1. Are you an asshole? Do you regularly get ejected from bars for starting fights? Do you look like maybe sometimes you yell at people, completely unprovoked? Or possibly that you’d forget my name and refuse to kick in for post-coitus cab fare? Because if you are mean and unjustifiably confident, I’m probably going to have elaborate fantasies about our honeymoon.

2. Are you an idiot? Is I Hope They Serve Beer in Hell the only book you’ve ever read? Do you watch Dane Cook comedy specials without a hint of irony? It’s also possible that your speech patterns make it sound as though you might have had an undiagnosed stroke at some point in your life. Or maybe you can’t understand why Dave Matthews and Jack Johnson don’t have their own respective religions. At any rate, here’s my number. Call me sometime.

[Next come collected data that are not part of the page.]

/-! ### `LOAD_IND` -/

/-- `LOAD_IND` pops the high byte second, and reads the memory that the pops have left as it was (R142). -/
theorem exec_loadInd_eq_popTwo (s : State) :
    exec .loadInd s = popTwo s fun hi lo t => push (t.byteAt (addrOf hi lo)) t :=
  popAddr_eq_popTwo s fun addr t => push (t.byteAt addr) t

/-- Settles O19: two pops give the address, and the push after them writes at `SP + 1`. -/
theorem loadIndPushesByte : Obligations.LoadIndPushesByte := by
  refine ⟨rfl, fun s htwo => ?_, underflowOfTwo_of_exec_eq_popTwo exec_loadInd_eq_popTwo⟩
  rw [exec_loadInd_eq_popTwo, popTwo_stackBytes htwo, push_after_popTwo htwo, State.byteAt, addrOf_toNat]

end Sys2Proof.Machine
end

section
/-! SUPPORT. The operand peek of `JMP` past the top of memory (R74), what a conditional branch does once its byte is popped, and
the statements about `JMP`, `JZ`, `JNZ` and `RET`. -/

namespace Sys2Proof.Machine

open Sys2Proof.Spec

/-! ### `JMP`, `JZ` and `JNZ` -/

theorem operandFetchFaults_peek16 {op : Byte} {mk : Addr → Instr} (hop : opcodeMap op = .peek16 mk) :
    OperandFetchFaults op 3 := by
  refine operandFetchFaults_of_operandThen fun t hend => ?_
  rw [hop, operandThen]
  exact peekImm16_past (by omega)

section Branch
variable {p : Byte → Prop} [DecidablePred p] {i : Instr} {addr : Addr} {s : State}
  (hexec : exec i s = pop s fun v t => .next (if p v then t.withPc addr.toNat else t))

include hexec

/-- The popped byte decides, and it is consumed also where the branch is taken (R151, R152). -/
theorem exec_branch_taken (hone : 1 ≤ s.depth) (hp : p (stackByte s 0)) :
    exec i s = .next { s with sp := s.sp + 1, pc := addr.toNat } := by
  rw [hexec, pop_stackByte hone, if_pos hp]; rfl

/-- Where the branch is not taken the byte is consumed all the same, and `PC` stays past the instruction (R151, R152). -/
theorem exec_branch_not_taken (hone : 1 ≤ s.depth) (hp : ¬ p (stackByte s 0)) :
    exec i s = .next { s with sp := s.sp + 1 } := by
  rw [hexec, pop_stackByte hone, if_neg hp]

end Branch

/-- An instruction that begins with a pop underflows on the empty stack, whatever comes after the pop (R28). -/
theorem exec_underflow_of_exec_eq_pop {i : Instr} {s : State} {rest : Byte → State → Result} (hexec : exec i s = pop s rest)
    (hzero : s.depth = 0) : exec i s = .next (stopped s .stackUnderflow) :=
  hexec.trans (pop_empty (sp_eq_empty hzero))

theorem exec_jz (addr : Addr) (s : State) :
    exec (.jz addr) s = pop s fun v t => .next (if v = 0#8 then t.withPc addr.toNat else t) := rfl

3. Did you used to play lacrosse, did you call it lax, and did you do it while wearing three or four brightly colored polo shirts? Worse, does the resulting collar-cleavage make you look like a dog that’s just had surgery and has to be stopped from chewing on its own crotch? Maybe we could make out later.

4. My final criterion is maybe a horrifying rehab confession in its own right: Do you smell terrible? In the same way that the average gold digger enjoys the imminent-death smell of a West Hollywood nursing home, I find Axe products desirable. Let me be clear, it absolutely isn’t a pleasant smell. But I like Axe because, if I follow my nose, it’s a safe bet that I’ll find what I’m looking for. Other acceptable odors include stale beer, cigarettes, gasoline, and possibly sweat. Anything that might immediately flag you as a fraternity bro or an avid hockey fan.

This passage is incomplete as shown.